The IC forms a team (responders) to determine if the event is actually a confirmed incident, and if so assesses the severity.
- Note that some apparent outages can be triggered by external dependencies as listed in the contingency plan.
The IC creates an initial situation report ("sitrep") using Teams Ops Alerts, or acknowledges false-alarm notification.
The IC assesses whether to also activate the contingency plan (for disaster recovery).

Remediate:

If suspicious activity is suspected or other unanswered questions exist, create database dumps, take disk snapshots of relevant volumes, get screen captures of anomalous activity before making changes such that post-remedation forensic analysis is supported.
The responders work to contain and remediate the issue; timelines vary based on the assessed severity.
The IC coordinates, communicates, and tracks the investigation and remediation.
If appropriate to the situation, the IC coordinates with the Product Owner (PO) to notify affected customers.

Retrospective:

The responding team holds a retrospective to analyze the incident, capture follow-ups and lessons-learned, and write a formal report.

During this process, the team communicates in the following places:

Situation updates, investigation notes, and other relevant information gets captured in the issue/ticket created to track this event.
Real-time communication happens in Teams, in the Ops Alerts channel.
If needed, the team can use a Teams Chat to share information that's not appropriate for unauthorized employees (PII, etc.).

For full details, read on.

Response process#

Initiate#

An incident begins when someone becomes aware of a potential incident. We define "incident" broadly, following NIST SP 800-61, as "a violation or imminent threat of violation of computer security policies, acceptable use policies, or standard security practices". This is a deliberately broad definition, designed to encompass any scenario that might threaten the security of a system. (For more, see: What is an incident?)
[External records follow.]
-- ==== Sys2Proof/Tests/Slice0.lean ====
section
/-! SUPPORT. Tests: ill-formed instructions that the check refuses, words written out from the encoding strips of the opcode table, single
steps with results worked out by hand from the rules, and for every statement with hypotheses a state that meets them. -/

open Sys2Proof Sys2Proof.Machine Claim

namespace Sys2Proof.Tests

set_option Elab.async false

/-! ### Ill-formed instructions -/

/-- Unassigned modifiers, combinations and CSR numbers, one for each check (R60 to R67, R290). -/
theorem test_modifiers_refused : ∀ i ∈ ([
    .br 0 0 6 0, .brp 1 3 0, .ld 1 0 0 0 0 1, .lds 1 0 0 3 0 0, .lds 1 0 0 0 0 1, .st 1 0 0 0 0 1, .red 1 0 0 7 0 1, .fence 0 6,
    .pref 0 0 2, .vcvtn 1 2 0, .vcvtz 1 2 10, .vcvts 1 2 0, .vcvtw 1 2 10, .nbmv 1 0 0 2 0, .xcopy 1 6, .xmcast 1 6, .fred 1 6,
    .csrr 1 0x005, .csrr 1 0x80C, .csrw 1 0x004, .csrw 1 0x800, .csrw 1 0] : List Instr), i.wellFormed = false := by
  decide

/-- Registers that do not exist or groups past the last one, one for each check (R56, R197, R205). -/
theorem test_registers_refused : ∀ i ∈ ([
    .brp 8 0 0, .dqpush 62, .dqpop 0, .dqpop 62, .dqsplit 0 1, .dqsplit 62 1, .dqsteal 0, .amo 63 0 0 7 0, .amo 0 0 0 7 0,
    .vceq 0 1 2 0, .vcne 8 1 2 0, .vclt 0 1 2 0, .vcle 8 1 2 0, .vcltu 0 1 2 0, .vcleu 8 1 2 0, .vfceq 0 1 2 0, .vfclt 8 1 2 0,
    .vfcle 0 1 2 0, .vfcun 8 1 2 0, .pand 0 1 1, .por 1 8 1, .pxor 1 1 8, .pnot 0 1, .pnot 1 8, .vcvtn 1 63 1, .vcvtz 62 1 5,
    .vcvts 1 49 6, .vcvtw 57 1 9, .vpopc 1 8, .fmtw 4 1, .fmtr 1 4, .nbmv 61 0 0 0 0, .xcopy 61 0, .xmcast 61 0, .apgather 1 61,
    .apscatter 1 61, .apscatteradd 1 61, .apbin 1 61 0, .mrecv 1 32, .barcfg 1 61, .mgrant 1 61 1, .mrelease 1 63, .mquota 0,
    .mquota 63, .fred 61 0] : List Instr), i.wellFormed = false := by
  decide

/-- The last values that the same checks admit. -/
theorem test_last_registers_accepted : ∀ i ∈ ([
    .brp 7 2 0, .br 0 0 5 0, .dqpush 61, .dqpop 61, .amo 62 0 0 7 0, .amo 0 0 0 6 0, .vceq 7 1 2 0, .pnot 7 7, .vcvtn 63 62 1,
    .vcvtz 61 48 5, .fmtw 3 1, .nbmv 60 0 0 1 0, .xcopy 60 5, .mrecv 1 31, .mrelease 1 62, .mquota 62, .fred 60 5, .csrr 1 0x824,
    .csrw 1 0x801, .fence 3 5, .red 1 0 0 7 0 0] : List Instr), i.wellFormed = true := by
  decide

/-- A step of the machine without a word is no well-formed instruction. -/
theorem test_events_have_no_word : (Instr.boot 0 (0, 0) 0).wellFormed = false ∧ (Instr.debugHalt 0).wellFormed = false := by decide

/-! ### Words: fields separated as the encoding strips of the opcode table separate them -/

theorem test_words_scalar : ∀ x ∈ ([
    (0b00000000000000000000000000000000, .illegal),
    (0b0000000_100110_011111_101101_0000001, .add 45 31 38),
    (0b0000001_101011_110100_010101_0000001, .sub 21 52 43),
    (0b0000010_111001_111101_011010_0000001, .and 26 61 57),
    (0b0000011_000110_011001_101111_0000001, .or 47 25 6),
    (0b0000100_100001_010011_110110_0000001, .xor 54 19 33),
    (0b0000101_110010_111100_111000_0000001, .sll 56 60 50),
    (0b0000110_110101_000011_100101_0000001, .srl 37 3 53),
    (0b0000111_101001_111000_010000_0000001, .sra 16 56 41),
    (0b0001000_011110_101110_110010_0000001, .slt 50 46 30),
    (0b0001001_110111_011010_111010_0000001, .sltu 58 26 55),
    (0b0001010_011100_011100_010011_0000001, .seq 19 28 28),
    (0b0001011_001000_000001_001111_0000001, .min 15 1 8),
    (0b0001100_100001_000110_000111_0000001, .max 7 6 33),
    (0b0001101_011101_001100_101010_0000001, .minu 42 12 29),
    (0b0001110_011001_100011_011101_0000001, .maxu 29 35 25),
    (0b0000000_101100_110100_011101_0000010, .mul 29 52 44),
    (0b0000001_000100_110100_111101_0000010, .mulh 61 52 4),
    (0b0000010_001101_001111_110000_0000010, .mulhu 48 15 13),
    (0b0000011_001111_111011_110110_0000010, .div 54 59 15),
    (0b0000100_100101_100101_100101_0000010, .divu 37 37 37),
    (0b0000101_110000_100001_111011_0000010, .rem 59 33 48),
    (0b0000110_001100_010100_111111_0000010, .remu 63 20 12),
    (0b0000000000000_010111_110001_0000011, .clz 49 23),
    (0b0000001000000_010010_010010_0000011, .ctz 18 18),
    (0b0000010000000_000001_000001_0000011, .popc 1 1),
    (0b0000011000000_111101_101110_0000011, .sextb 46 61),
    (0b0000100000000_011111_111101_0000011, .sexth 61 31),
    (0b0000101000000_111000_111011_0000011, .sextw 59 56),
    (0b0000110000000_010100_000110_0000011, .zextw 6 20),
    (0b1110101010011_111011_110101_0000100, .addi 53 59 7507),
    (0b0011001011001_011000_111111_0000101, .andi 63 24 1625),
    (0b1011110101101_001100_011110_0000110, .ori 30 12 6061),
    (0b0011010011010_001111_000110_0000111, .xori 6 15 1690),
    (0b0000000_111011_010011_011000_0001000, .slli 24 19 59),
    (0b0000001_100100_111011_001000_0001000, .srli 8 59 36),
    (0b0000010_011101_010000_010000_0001000, .srai 16 16 29),
    (0b1101001100110_001010_111111_0001001, .slti 63 10 6758),
    (0b0_101010_001000_011100_101001_0001010, .csel 41 28 8 42),
    (0b1_111100_110110_010010_100011_0001010, .cselz 35 18 54 60),
    (0b1111000000010011101_001001_0001011, .lui 9 491677),
    (0b0000000_110110_100010_011101_0001100, .fadd 29 34 54),
    (0b0000001_011001_101110_011010_0001100, .fsub 26 46 25),
    (0b0000010_011010_101100_010011_0001100, .fmul 19 44 26),
    (0b0000011_000001_111110_111010_0001100, .fdiv 58 62 1),
    (0b0000100000000_110111_110011_0001100, .fsqrt 51 55),
    (0b0_100000_111110_111010_000010_0001101, .fmadd 2 58 62 32),
    (0b0000000_101011_100100_101000_0001110, .feq 40 36 43),
    (0b0000001_111000_101111_011000_0001110, .flt 24 47 56),
    (0b0000000000000_100111_000100_0001111, .ftoi 4 39),
    (0b0000001000000_000100_000110_0001111, .itof 6 4)] : List (BitVec 32 × Instr)), decode x.1 = .ok x.2 ∧ encode x.2 = x.1 := by
  decide +kernel

theorem test_words_control : ∀ x ∈ ([
    (0b0111011100_010_010101_011001_0010000, .br 25 21 2 476),
    (0b0011111011110011001_100001_0010001, .jal 33 128921),
    (0b0101111011100_111110_110111_0010010, .jalr 55 62 3036),
    (0b0110101010000101110_111000_0010011, .auipc 56 218158),
    (0b1000011000_010_000000_000100_0010100, .brp 4 2 536),
    (0b00000000000000000000000000010101, .tend),
    (0b00000010000000000000000000010101, .yield)] : List (BitVec 32 × Instr)), decode x.1 = .ok x.2 ∧ encode x.2 = x.1 := by
  decide +kernel

theorem test_words_tasks : ∀ x ∈ ([
    (0b0000000_011010_100011_110000_0011000, .tspawn 48 35 26),
    (0b0000000000000_011000_0000000011001, .dqpush 24),
    (0b0000001000000000000_010111_0011001, .dqpop 23),
    (0b0000010000000_010000_100110_0011001, .dqsplit 38 16),
    (0b0000011000000000000_101000_0011001, .dqsteal 40),
    (0b0000100000000000000_110010_0011001, .dqcount 50),
    (0b00000000000000000000000000011010, .sclose),
    (0b0000001000000_100000_0000000011010, .sdrop 32),
    (0b0000010000000000000_101110_0011010, .sdepth 46),
    (0b1000001111011_0000000000000011011, .sopen 4219),
    (0b0110001_110011_010000_011110_0011100, .tsignal 16 51 3166)] : List (BitVec 32 × Instr)), decode x.1 = .ok x.2 ∧ encode x.2 = x.1 := by
  decide +kernel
When a person (the reporter) notices what appears to be a security-related incident, they should check #Official - Incident Response and project specific channels on Teams to see if this may be expected behavior (e.g., expected system downtime during a maintenance window) and if necessary alert the on-call system administrators by messaging on #Official - Incident Response. If they don't get acknowledgment from the Incident Response team within 10 minutes, they should escalate by contacting the Bixal Solutions Incident Response Team directly until they receive acknowledgment of their report.

The first participant on the Bixal Solutions Incident Response Team becomes the initial Incident Commander (IC) and carries out the next steps in the response. The IC's responsibility is coordination, not necessarily investigation. The IC's primary role is to guide the process. The first responder may remain IC throughout the process, or they may hand off IC duties later in the process.

The IC makes sure that the incident response process is followed, including supporting the reporter if the reporter already started it, or starting it if nobody has started it yet.

Comms at the Initiate phase#

Note that at this point the event's status is "investigating" — we haven't confirmed that it's really an issue yet. So, we should actually refer to this as just an "event" at this point; it doesn't become an "incident" until we've confirmed it.

To help with reporting, you may copy the following template into Teams to create the issue (replace ALL CAPS with pertinent details):

Short description of what's going on with SYSTEM

* *Status*: investigating
* *Severity*: unknown
* *Reporter*: WHO INITIALLY REPORTED THE ISSUE
* *IC*: YOUR NAME
* *Responders*: ANY OTHER RESPONDERS

ANY EXTRA DETAILS ABOUT THE ISSUE CAN GO HERE.

The IC is responsible for keeping this issue up-to-date as investigation and remediation progresses. Everyone involved in the issue (responders) should leave notes as comments on the issue.

The IC may start a Teams meeting room and/or create a Sharepoint doc so that responders can share information in real time:

Assess#

The next step is to assess the event. We need to answer two questions:

Is this an incident? (i.e., did the thing we suspect happen actually happen?)
If so, how severe is it? (This will determine how our response proceeds.)
Could the event have been triggered by an external dependency?

To answer these questions, the IC should form a response team by DM'ing people in Teams. The response team should work to confirm the event and assess its impact.

If the event turns out to be a false alarm, the IC should update the issue, setting the status to "false alarm", and closing the issue.

If the event is a valid incident, the team should assess its impact and determine an initial severity following the incident severity guide below. (Note that the severity can change over the lifespan of the incident, so it's OK to determine the initial severity fairly quickly.)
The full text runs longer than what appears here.